Fall Foliage to Look Out for in D.C.

Photo credit: Jennuine Captures. 

With all the brilliant colors popping up around D.C., we can't possibly cover every changing tree in our Tree of the month posts. So we've compiled a short list of beautiful trees to look out for during the remainder of the fall season. Hit the town and enjoy them!
  • American beech trees (Fagus grandifolia) - Find the beech's simple yellow leaves at the U.S. Capitol grounds, Dumbarton Oaks and along the Capital Crescent trail. Also look out for the European beech trees (Fagus sylvatica) , whose leaves change to yellow or orange later on in the season.
  • Red maples (Acer rubrum) - All trees in the maple family sport fall foliage, but the red maple is particularly note-worthy. Its leaves usually turn crimson, but it can also display yellow, purple and orange. Find the red maple in front of the Smithsonian National Museum of the American Indian and on the White House grounds (Jimmy Carter planted a red maple there in 1977!).

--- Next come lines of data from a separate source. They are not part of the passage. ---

-- ==== Sys2Proof/Laws/Ops.lean ====
section
/-! SUPPORT. Laws/Ops.lean: all that raising an event bit, sending a message, reporting a fault and clearing counters can
change. -/

namespace Sys2Proof.Machine

variable (c : Core)

theorem Core.clear_induct (k : PageKind) (l : List Nat) (P : Core → Prop) (h : P c)
    (hs : ∀ d o, P d → P (d.wr k o 0)) : P (c.clear k l) := by
  unfold Core.clear
  induction l generalizing c with
  | nil => exact h
  | cons o l ih => exact ih (c.wr k o 0) (hs c o h)

theorem Core.raise_cases (k : PageKind) (b : Nat) (P : Core → Prop) (h : P (c.wr k 0x010 (c.rd k 0x010 ||| 2 ^ b)))
    (hs : ∀ d v, P d → P (d.msix v)) : P (c.raise k b) := by
  unfold Core.raise
  dsimp only
  split_ifs
  · exact hs _ _ h
  · exact h

theorem Core.when_eq (p : Bool) (f : Core → Core) : c.when p f = if p = true then f c else c := rfl
@[simp] theorem Core.when_true (f : Core → Core) : c.when true f = f c := rfl
@[simp] theorem Core.when_false (f : Core → Core) : c.when false f = c := rfl

/-! ### msix -/

@[simp] theorem Core.msix_part (v : Nat) : (c.msix v).part = c.part := by unfold Core.msix; split_ifs <;> rfl
@[simp] theorem Core.msix_otp (v : Nat) : (c.msix v).otp = c.otp := by unfold Core.msix; split_ifs <;> rfl
@[simp] theorem Core.msix_droneOn (v : Nat) : (c.msix v).droneOn = c.droneOn := by unfold Core.msix; split_ifs <;> rfl
@[simp] theorem Core.msix_perst (v : Nat) : (c.msix v).perst = c.perst := by unfold Core.msix; split_ifs <;> rfl
@[simp] theorem Core.msix_railBad (v : Nat) : (c.msix v).railBad = c.railBad := by unfold Core.msix; split_ifs <;> rfl
@[simp] theorem Core.msix_railN (v : Nat) : (c.msix v).railN = c.railN := by unfold Core.msix; split_ifs <;> rfl
@[simp] theorem Core.msix_regs (v : Nat) : (c.msix v).regs = c.regs := by unfold Core.msix; split_ifs <;> rfl
@[simp] theorem Core.msix_snap (v : Nat) : (c.msix v).snap = c.snap := by unfold Core.msix; split_ifs <;> rfl
@[simp] theorem Core.msix_posted (v : Nat) : (c.msix v).posted = c.posted := by unfold Core.msix; split_ifs <;> rfl
@[simp] theorem Core.msix_pend (v : Nat) : (c.msix v).pend = c.pend := by unfold Core.msix; split_ifs <;> rfl
@[simp] theorem Core.msix_faulted (v : Nat) : (c.msix v).faulted = c.faulted := by unfold Core.msix; split_ifs <;> rfl
@[simp] theorem Core.msix_bxbPrio (v : Nat) : (c.msix v).bxbPrio = c.bxbPrio := by unfold Core.msix; split_ifs <;> rfl
@[simp] theorem Core.msix_io (v : Nat) : (c.msix v).io = c.io := by unfold Core.msix; split_ifs <;> rfl
@[simp] theorem Core.msix_lanes (v : Nat) : (c.msix v).lanes = c.lanes := by unfold Core.msix; split_ifs <;> rfl
@[simp] theorem Core.msix_lgrps (v : Nat) : (c.msix v).lgrps = c.lgrps := by unfold Core.msix; split_ifs <;> rfl
@[simp] theorem Core.msix_ingest (v : Nat) : (c.msix v).ingest = c.ingest := by unfold Core.msix; split_ifs <;> rfl
@[simp] theorem Core.msix_chan (v : Nat) : (c.msix v).chan = c.chan := by unfold Core.msix; split_ifs <;> rfl
@[simp] theorem Core.msix_img (v : Nat) : (c.msix v).img = c.img := by unfold Core.msix; split_ifs <;> rfl
@[simp] theorem Core.msix_imgSt (v : Nat) : (c.msix v).imgSt = c.imgSt := by unfold Core.msix; split_ifs <;> rfl
@[simp] theorem Core.msix_imgReason (v : Nat) : (c.msix v).imgReason = c.imgReason := by unfold Core.msix; split_ifs <;> rfl
@[simp] theorem Core.msix_imgMode (v : Nat) : (c.msix v).imgMode = c.imgMode := by unfold Core.msix; split_ifs <;> rfl
@[simp] theorem Core.msix_links (v : Nat) : (c.msix v).links = c.links := by unfold Core.msix; split_ifs <;> rfl
@[simp] theorem Core.msix_chanters (v : Nat) : (c.msix v).chanters = c.chanters := by unfold Core.msix; split_ifs <;> rfl
@[simp] theorem Core.msix_xdies (v : Nat) : (c.msix v).xdies = c.xdies := by unfold Core.msix; split_ifs <;> rfl
@[simp] theorem Core.msix_targets (v : Nat) : (c.msix v).targets = c.targets := by unfold Core.msix; split_ifs <;> rfl
@[simp] theorem Core.msix_stacksOf (v : Nat) : (c.msix v).stacksOf = c.stacksOf := by unfold Core.msix; split_ifs <;> rfl
@[simp] theorem Core.msix_locks (v : Nat) : (c.msix v).locks = c.locks := by unfold Core.msix; split_ifs <;> rfl
@[simp] theorem Core.msix_power (v : Nat) : (c.msix v).power = c.power := by unfold Core.msix; split_ifs <;> rfl
@[simp] theorem Core.msix_plant (v : Nat) : (c.msix v).plant = c.plant := by unfold Core.msix; split_ifs <;> rfl
@[simp] theorem Core.msix_pilot (v : Nat) : (c.msix v).pilot = c.pilot := by unfold Core.msix; split_ifs <;> rfl
@[simp] theorem Core.msix_time (v : Nat) : (c.msix v).time = c.time := by unfold Core.msix; split_ifs <;> rfl
@[simp] theorem Core.msix_insp (v : Nat) : (c.msix v).insp = c.insp := by unfold Core.msix; split_ifs <;> rfl
@[simp] theorem Core.msix_dbg (v : Nat) : (c.msix v).dbg = c.dbg := by unfold Core.msix; split_ifs <;> rfl
@[simp] theorem Core.msix_free (v : Nat) : (c.msix v).free = c.free := by unfold Core.msix; split_ifs <;> rfl
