-- ==== Sys2Proof/Tests/Slice0.lean ====
section
/-! SUPPORT. Tests/Slice0.lean: the WellFormed smoke, for each statement a witness that its hypotheses can be met, clause by
clause, and values worked out by hand from the spec. -/

namespace Sys2Proof.Machine.Test

/-! ### Small devices -/

/-- PERST_N deasserted, the link up, every domain on and ready, in mode `m`. -/
def up (m : Mode) : Core :=
  let c := State.reset.core
  { c with perst := false
           power := { c.power with mode := m, on := 2 ^ 178 - 1, ready := 2 ^ 178 - 1 }
           host := { c.host with linkUp := true } }

def st (c : Core) : State := { core := c }

/-- The device in IDLE. -/
def idle : State := st (up .idle)

/-- A schedule runs, with no asynchronous window open. -/
def shut : Core :=
  let c := up .correlate
  { c with img := some {}, imgSt := 3, power := { c.power with running := true } }

/-- A schedule runs, with the windows of every class open on the IO die and on X die 0. -/
def run : Core := { shut with chanters := [(0, { win := some (63, 100) }), (4, { win := some (63, 100) })] }

/-- Lane `n` in state `x`. -/
def lane (n : Nat) (x : LaneS) (c : Core) : Core := c.setLane n x

/-- A command waits at the front of ring 1. -/
def ringd (op len arg0 arg1 : Nat) (c : Core) : Core :=
  c.setRing 1 { role := 1, descs := [{ n := 0, op := op, gen := 0, dflags := 0, tag := 0, addr := 0, len := len, arg0 := arg0, arg1 := arg1 }] }

/-- The descriptor of `ringd`. -/
def dsc (op len arg0 arg1 : Nat) : Desc :=
  { n := 0, op := op, gen := 0, dflags := 0, tag := 0, addr := 0, len := len, arg0 := arg0, arg1 := arg1 }

/-- Image `i` runs, and every Chanter stands at instruction 0. -/
def prog (i : Image) (t : ChanterS) : Core := { shut with img := some i, chanters := [(0, t), (4, t)] }

/-- An image whose programs are one instruction. -/
def ins (n : Nat) : Image := { progs := List.replicate 5 { instrs := [n] } }


/-! ### WellFormed: an ill-formed term for each check -/

/-- Tables 4.2, 13.5, 15.6, 15.14 and R43: the bytes a command fetches from host memory have their length. -/
theorem test_wf_host_memory :
    let z : Nat → Option (List Byte) := fun n => some (List.replicate n 0)
    [Instr.descriptorFetch 0 (z 31), .delaySeg 0 (z 47), .slide 0 (z 33), .hostMsg 0 (z 51), .dma 0 (z 63)].all (fun i => !i.wf) = true ∧
    [Instr.descriptorFetch 0 (z 32), .delaySeg 0 none, .slide 0 (z 32), .hostMsg 0 (z 52), .dma 0 (z 64)].all (fun i => i.wf) = true := by simp [Instr.wf, optLen]

/-- R392, R435, Table 12.14: a token is 224 B, a poll reads 8 sensors and a junction read 40, and the masters and targets are 13 and 27. -/
theorem test_wf_operands :
    (Instr.unlock (List.replicate 223 0)).wf = false ∧ (Instr.unlock (List.replicate 224 0)).wf = true ∧
    (Instr.bxbAgePromote 13 0).wf = false ∧ (Instr.bxbAgePromote 0 27).wf = false ∧ (Instr.bxbAgePromote 12 26).wf = true ∧
    (Instr.tjRead (List.replicate 39 0)).wf = false ∧ (Instr.tjRead (List.replicate 40 0)).wf = true ∧
    (Instr.i2cSensorPoll (List.replicate 7 none)).wf = false ∧ (Instr.i2cSensorPoll (List.replicate 8 none)).wf = true := by simp only [Instr.wf, List.length_replicate]; decide

/-! ### Witnesses: the queue, reset and whole-machine rules -/

theorem witness_StepRunsFront :
    ({ idle with pending := [.idcode, .challenge] } : State).pending = .idcode :: [.challenge] := by
  decide

theorem witness_IdleStepIsATick :
    idle.pending = [] ∧ State.reset.pending = [] := by
  decide

theorem witness_EveryCommandAnswersInFrame :
    ∃ t, exec .powerCycle { idle with col := { latch := true } } = .next t ∧ t.col ≠ { latch := true } := ⟨_, rfl, by decide⟩

/-- At the bound: 32 entries and a Fatal record under the latch. -/
theorem witness_CollectorBoundsKept :
    let s : State := { idle with col := { latch := true, fatal := some {}, hist := List.replicate 32 {} } }
    s.col.ok = true ∧ ∃ t, step s = .next t := ⟨by decide, _, rfl⟩

theorem witness_FatalLatchHolds :
    let s : State := { idle with col := { latch := true } }
    s.col.latch = true ∧ (∃ t, step s = .next t) ∧ s.pending.head? ≠ some .powerCycle := ⟨rfl, ⟨_, rfl⟩, by decide⟩

theorem witness_FreezeHoldsAllState :
    let s : State := st { up .idle with dbg := { frozen := true } }
    s.core.dbg.frozen = true ∧ runsInFreeze (.recal 0) = false ∧ runsInFreeze .reqStop = false := by
  decide

theorem witness_HostWritesWaitTheirTurn :
    let s := st shut
    let t := st { up .idle with posted := [(4, .recal 0)] }
    let u := st ((up .idle).setLock 3 { owner := some 1 })
    s.runs ∧ pageAt s.core.part 256 = some (.lane 0) ∧ s.core.power.mode ≠ .shelved ∧ s.core.host.d3 = none ∧
    s.core.winOpen 4 32 = false ∧ s.core.winOpen (PageKind.lane 0).chip 32 = false ∧
    t.runs ∧ t.core.posted.any (fun p => p.1.val == (PageKind.lane 0).chip) = true ∧
    u.runs ∧ u.core.lockedOut (.lane 0) 0 = true ∧
    State.reset.runs ∧ State.reset.core.power.mode = .shelved ∧
    t.core.winOpen 4 32 = true ∧ t.core.host.d3 = none ∧ t.core.lockedOut (.lane 0) 0 = false ∧ t.core.acts (.lane 0) = true ∧
    t.core.debugFirst (.lane 0) = false ∧ 0x0A0 ∈ (PageKind.time 0).loOffs ∧ 0x0A0 % 8 = 0 ∧ 0xFFC % 4 = 0 := by
  unfold State.runs
  decide

/-- Flow control holds an access; the debug port at level 3 goes before the host at level 2. -/
theorem witness_HostWritesWaitTheirTurn_flow :
    let h := { up .idle with host := { (up .idle).host with heldQ := [(4, .recal 0)] } }
    let d := { (up .idle).wr .cxb 0x040 0x32 with dbg := { req := some 0 } }
    (st h).runs ∧ h.host.heldQ.isEmpty = false ∧ h.host.heldQ ≠ [] ∧ (st d).runs ∧ d.debugFirst .glb = true ∧
    (up .idle).host.heldQ = [] := by
  unfold State.runs
  decide

theorem witness_HostWritesWaitTheirTurn_full :
    ∀ n, ({ up .idle with posted := List.replicate n (4, .recal 0) } : Core).postedN 4 = n := by intro n; simp [Core.postedN, List.filter_replicate]

/-- First and last offset of a page, a ring's first and last staged register, and the masters that write. -/
theorem witness_RegisterWrites :
    let s := idle
    s.serves .ingest ∧ (32 : Nat) = PageKind.ingest.no ∧ PageKind.ingest.ownRow 0x020 = false ∧ PageKind.ingest.ownRow 0xFFC = false ∧
    s.serves .ring ∧ (68 : Nat) = PageKind.ring.no ∧ s.serves .bxb ∧ (73 : Nat) = PageKind.bxb.no ∧ s.serves .plant ∧
    (3 : Nat) = PageKind.plant.no ∧ s.servesHdr 32 .ingest ∧ s.core.debugOpenFor 0 = true ∧ s.core.winOpen 4 37 = true ∧
    s.core.lockedOut .ingest 1 = false ∧ s.core.lockedOut .ingest 3 = false ∧ pageAt s.core.part 32 = some .ingest ∧
    s.core.debugServed .ingest = true ∧ (st shut).core.debugServed .ingest = false ∧ (st shut).runs ∧
    ({ up .idle with otp := { debugLock := true } } : Core).debugOpenFor 0 = false := by
  unfold State.serves State.servesHdr State.runs
  decide

/-- Pages with rows of their own, the two TIME pages that follow a write, and a doorbell page. -/
theorem witness_RegisterWrites_rows :
    let c := up .idle
    let o := c.modTime (fun t => { t with oscOk := true })
    let e := c.wr (.time 1) 0x0A0 1
    let l := (c.wr (.time 1) 0x040 1).modTime (fun t => { t with dpll := .locked, active := some 0 })
    idle.serves (.time 0) ∧ idle.serves (.time 1) ∧ (PageKind.time 0).ownRow 0x044 = false ∧ (PageKind.time 1).ownRow 0x044 = false ∧
    PageKind.plant.ownRow 0x044 = false ∧ PageKind.ring.ownRow 0x040 = false ∧ PageKind.ring.ownRow 0x05C = false ∧
    PageKind.bxb.ownRow 0x040 = false ∧ (PageKind.lgrp 0).ownRow 0x040 = true ∧ idle.serves (.lgrp 0) ∧ idle.servesHdr 2048 (.doorbell 0) ∧
    o.oscEn = false ∧ o.time.oscOk = true ∧ (o.wr (.time 0) 0x044 1).oscEn = true ∧ c.time.oscOk = false ∧
    e.refEn 3 = true ∧ c.refEn 3 = false ∧ (∀ n, n < 4 → c.refEn n = false) ∧ c.time.dpll ≠ .locked ∧
    (∀ m, m < 4 → (e.refEn m = true ∧ c.refEn m = false ↔ m = 3)) ∧
    l.time.dpll = .locked ∧ l.time.active.any (fun n => (l.wr (.time 1) 0x044 5).refDelay n != l.refDelay n) = true := by
  unfold State.serves State.servesHdr State.runs
  decide

theorem witness_ReadsAnswer :
    let s := idle
    let n := st ((up .idle).setLock 0 { owner := some 0 })
    s.runs ∧ pageAt s.core.part 0 = some .glb ∧ s.core.route .glb = .serve ∧ s.core.debugOpenFor 0 = true ∧ s.core.debugServed .glb = true ∧
    s.core.lockedOut .glb 3 = false ∧ (st shut).runs ∧ pageAt shut.part 0 = some .glb ∧ shut.debugOpenFor 0 = true ∧ shut.debugServed .glb = false ∧
    s.core.power.mode ≠ .inspect ∧ s.core.pageReady (.insp 15) = true ∧ (up .inspect).power.mode = .inspect ∧
    State.reset.core.pageReady .ingest = false ∧ 0x00C % 4 = 0 ∧ n.runs := by
  unfold State.runs
  decide

/-- Pages 5 and 4 095 are unmapped, as 2 052 is, the page after the doorbells; 8 B at a `_LO` register is no error, at 0x044 it is. -/
theorem witness_RefusedAccesses :
    let s := idle
    (PageKind.time 0).loOffs ≠ [] ∧ s.core.route (.time 0) = .serve ∧ ¬ ((2 : Nat) = 4 ∨ (2 : Nat) = 8) ∧
    s.runs ∧ pageAt s.core.part 5 = none ∧ pageAt s.core.part 4095 = none ∧ pageAt s.core.part 2052 = none ∧ Master.pcie ≠ .setr ∧
    (∃ o, o ∈ (PageKind.time 0).loOffs ∧ o % 8 = 0) ∧ pageAt s.core.part 8 = some (.time 0) := by
  unfold State.runs
  refine ⟨by decide, by decide, by decide, by decide, by decide, by decide, by decide, by decide, ?_, by decide⟩
  exact ⟨((PageKind.time 0).loOffs.filter (fun o => o % 8 == 0)).headD 0, by decide, by decide⟩

theorem witness_PageInterrupts :
    let s := idle
    let c := (up .idle).wr .ingest 0x008 1
    let e := (c.wr .ingest 0x008 5).wr .ingest 0x014 1
    let f := st { up .idle with host := { (up .idle).host with pbits := [2047] } }
    s.servesHdr 32 .ingest ∧ e.irqOn .ingest = true ∧ e.irqY .ingest = 0 ∧ (e.wr .ingest 0x010 (e.rd .ingest 0x010 ||| 2 ^ 0)).irqY .ingest ≠ 0 ∧
    ¬ (c.irqOn .ingest = true ∧ c.irqY .ingest = 0 ∧ (c.wr .ingest 0x010 (c.rd .ingest 0x010 ||| 2 ^ 0)).irqY .ingest ≠ 0) ∧
    f.runs ∧ 2047 ∈ f.core.host.pbits ∧ 0 ∉ f.core.host.pbits := by
  unfold State.servesHdr State.runs
  decide

theorem witness_PageInterrupts_masked :
    2047 ∈ (up .idle).host.mask ∧ (up .idle).host.fmask = false ∧ (up .idle).host.linkUp = true := by simp [up, State.reset]

/-- BAR4: the last vector's control word, the first pending word, and the word past the table. -/
theorem witness_PageInterrupts_table :
    let c : Core := { up .idle with host := { (up .idle).host with mask := [], fmask := true } }
    let d : Core := { up .idle with host := { (up .idle).host with mask := [], linkUp := false } }
    c.host.fmask = true ∧ d.host.fmask = false ∧ 2047 ∉ d.host.mask ∧ d.host.linkUp = false ∧
    ({ d with host := { d.host with linkUp := true } } : Core).host.linkUp = true ∧ 8191 % 4 = 3 ∧ 8188 % 4 ≠ 3 ∧ 8191 < 8192 ∧ 8192 < 8256 ∧
    (1 : Word).toNat.testBit 0 = true ∧ (0 : Word).toNat.testBit 0 = false ∧ idle.runs := by
  unfold State.runs
  decide

theorem witness_UnitResetOfAPage :
    let s := idle
    let t := st run
    s.servesHdr 32 .ingest ∧ PageKind.ingest.no = 32 ∧ s.core.running = false ∧ SMap.wf regReset s.core.regs = true ∧
    t.servesHdr 32 .ingest ∧ t.core.running = true ∧ s.servesHdr 9 (.time 1) ∧ PageKind.ingest ≠ .time 0 := by
  unfold State.servesHdr State.runs
  decide

/-- Groups 0 and 10, the last of a part with four dies; an access before the last and the last of MAX_ACC. -/
theorem witness_LocksAndAge :
    let c := up .idle
    let lk : LockS → Core := fun l => c.setLock 10 l
    c.maxAcc = 64 ∧
    idle.serves .cxb ∧ (10 : Nat) < 7 + c.part.dies ∧ (c.lock 0).owner = none ∧ (st (lk { owner := some 1 })).serves .cxb ∧
    ((lk { owner := some 1 }).lock 10).owner = some 1 ∧ 0 ∉ ((lk { owner := some 1 }).lock 10).wait ∧
    ((lk { owner := some 0 }).lock 10).owner = some 0 ∧ (st (lk { owner := some 0 })).serves .cxb ∧
    ((lk { owner := some 0, wait := [3, 1] }).lock 10).wait ≠ [] ∧ (∀ m ∈ ((lk { owner := some 0, wait := [3, 1] }).lock 10).wait, m < 4) ∧
    (PageKind.xdie 3).lockable = true ∧ (PageKind.xdie 3).group = 10 ∧
    ((lk { owner := some 2, acc := 62 }).lock 10).acc + 1 < (lk { owner := some 2, acc := 62 }).maxAcc ∧
    (lk { owner := some 2, acc := 63 }).maxAcc ≤ ((lk { owner := some 2, acc := 63 }).lock 10).acc + 1 ∧
    (c.wr .cxb 0x040 1).cxbLevel 0 0 ≤ 1 ∧ 1 < (c.wr .cxb 0x040 2).cxbLevel 0 0 ∧ c.acts .cxb = true ∧ c.debugOpenFor 0 = true ∧
    c.winOpen 4 37 = true ∧ (lk { owner := some 1 }).maxAcc = 64 ∧ ((lk { owner := some 1 }).lock 10).owner = some (masterCode .debug) ∧
    ((lk { owner := some 1 }).lock 10).owner ≠ some 0 := by
  unfold State.serves State.runs
  decide

/-- Table 16.4: at reset the last master asks at level 1, the first at level 3. -/
theorem witness_LocksAndAge_bulk :
    let c := up .idle
    let a : Core := { c with host := { c.host with cxbAged := [(0, 10)], bxbAged := [(12, 26)] } }
    idle.runs ∧ c.burstLevel 12 26 ≤ 1 ∧ 1 < c.burstLevel 0 0 ∧ (0, 10) ∈ a.host.cxbAged ∧ (12, 26) ∈ a.host.bxbAged ∧
    (0, 0) ∉ a.host.cxbAged ∧ (0, 0) ∉ a.host.bxbAged := by
  unfold State.runs
  decide
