-- ==== Sys2Proof/Machine/Receive.lean ====
section
/-! DEFINITION. The receive ring engine (spec/41_rx_engine.md): READ, RX_HALF, RX_COMPLETE, IDLE_LINE and the refresh they share. -/

namespace Sys2Proof.Machine

/-- `RXTAIL <- add(RXORG, RXSIZE - r, RX_CAP)` (spec/41_rx_engine.md R153). -/
def State.refreshTail (r : Word) (s : State) : State :=
  { s with rxTail := idxOf (ringAdd s.rxOrg.toNat (s.rxSize.toNat - r.toNat) s.params.rxCap) }

/-- RefreshAction (spec/41_rx_engine.md R153): `none` when `r > RXSIZE`, for which no `RXTAIL` is computed (R161, U3). -/
def refreshAction (s : State) : Option (Word × State) :=
  let call := capRxRemaining s
  if call.1.toNat ≤ s.rxSize.toNat then some (call.1, call.2.refreshTail call.1) else none

/-- The body that IDLE_LINE and RX_HALF share: refresh, then `Ok` (spec/41_rx_engine.md R154, R162). -/
def refreshAndAnswer (s : State) : Host.Outcome State Fault Refusal :=
  match refreshAction s with
  | none => .fault .rxRemainingOutOfRange
  | some r => .next (r.2.answerIrq (codeWord .ok))

/-- IDLE_LINE (spec/41_rx_engine.md R154). -/
def execIdleLine (s : State) : Host.Outcome State Fault Refusal :=
  whenInited .irq s (refreshAndAnswer s)

/-- RX_HALF (spec/41_rx_engine.md R162): "one step, the same action as IDLE_LINE". -/
def execRxHalf (s : State) : Host.Outcome State Fault Refusal :=
  whenInited .irq s (refreshAndAnswer s)

/-- The rearm of a batch boundary (spec/41_rx_engine.md R158): the next batch starts where the finished one ended and covers the
whole buffer; on a failed start `RXORG` and `RXSIZE` keep their values (R159). -/
def rearm (s : State) : Word × State :=
  let org := idxOf (ringAdd s.rxOrg.toNat s.rxSize.toNat s.params.rxCap)
  let size := idxOf s.params.rxCap
  let call := capStartRx org size s
  if isErr call.1 then (call.1, call.2) else (codeWord .ok, { call.2 with rxOrg := org, rxSize := size })

/-- RX_COMPLETE (spec/41_rx_engine.md R158): refresh; rearm only when nothing remains of the batch. -/
def execRxComplete (s : State) : Host.Outcome State Fault Refusal :=
  whenInited .irq s
    (match refreshAction s with
    | none => .fault .rxRemainingOutOfRange
    | some r =>
      if r.1 ≠ 0#32 then .next (r.2.answerIrq (codeWord .ok))
      else .next ((rearm r.2).2.answerIrq (rearm r.2).1))

/-- READ, step R1 (spec/41_rx_engine.md R155): the implicit refresh before every read. -/
def readR1 (maxLen : Idx) (s : State) : Host.Outcome State Fault Refusal :=
  match refreshAction s with
  | none => .fault .rxRemainingOutOfRange
  | some r => .next (r.2.standAt (.readR2 maxLen))

/-- READ, step R2 (spec/41_rx_engine.md R156): the snapshot; 0 at once when there is nothing to copy. -/
def readR2 (maxLen : Idx) (s : State) : State :=
  let n := min maxLen.toNat (rxAvail s.params s.rxHead s.rxTail)
  if n = 0 then { s with flags := setShort (decide (0 < maxLen.toNat)) s.flags }.answerApp (codeWord .ok) []
  else s.standAt (.readR3 maxLen s.rxHead (idxOf n))

/-- READ, step R3 (spec/41_rx_engine.md R156): the copy-out of `n` bytes from the head snapshot on. -/
def readR3 (maxLen h n : Idx) (s : State) : Host.Outcome State Fault Refusal :=
  if ringInRange h.toNat n.toNat s.params.rxCap then
    .next (s.standAt (.readR4 maxLen h n (ringRead .rxBuf s.rxBuf h.toNat n.toNat s.params.rxCap)))
  else .fault .bufferRange

/-- READ, step R4 (spec/41_rx_engine.md R157): release the slots and give the result. -/
def readR4 (maxLen h n : Idx) (dst : List Byte) (s : State) : State :=
  { s with
    rxHead := idxOf (ringAdd h.toNat n.toNat s.params.rxCap)
    flags := setShort (isShort n maxLen) s.flags }.answerApp (countWord n) dst

/-- READ (spec/41_rx_engine.md R155 to R157): the step at which APP stands in it, R1 from `Idle`. -/
def execRead (maxLen : Idx) (s : State) : Host.Outcome State Fault Refusal :=
  match s.appSeq with
  | .idle => whenInited .app s (readR1 maxLen s)
  | .readR2 m => .next (readR2 m s)
  | .readR3 m h n => readR3 m h n s
  | .readR4 m h n dst => .next (readR4 m h n dst s)
  | .enqueue _ _ => .fault .appBusy
  | .flushF2 _ => .fault .appBusy
  | .flushF3 _ _ => .fault .appBusy

end Sys2Proof.Machine
end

  • Sweetgum (Liquidambar styraciflua) - The star-shaped sweetgum leaves can turn a multitude of colors. Oftentimes, several colors will appear on one tree. Check it out near the Vietnam Veterans Memorial, at the National Zoo and in West Potomac Park.
Multi-colored sweetgum leaves. Photo credit: liberalmind1012.
  • White oak (Quercus alba) - The white oak can be found all over D.C., including at Dumbarton Oaks, Tudor Place, Logan Circle, Cedar Hill and the Capital Crescent Trail. Most white oak leaves turn red, but some turn a gorgeously rare deep-wine.
  • Sourwood (Oxydendrum arboreum) - Similar to the white oak, sourwood leaves can sometimes turn a deep shade of red. Other times, they display a brighter orange-red color. Find these simple oval-leafed trees at Glenwood Cemetery and the U.S. Botanic Garden on Maryland Ave SW. 
Find white oaks like this all over D.C. Photo credit: Tie Guy II.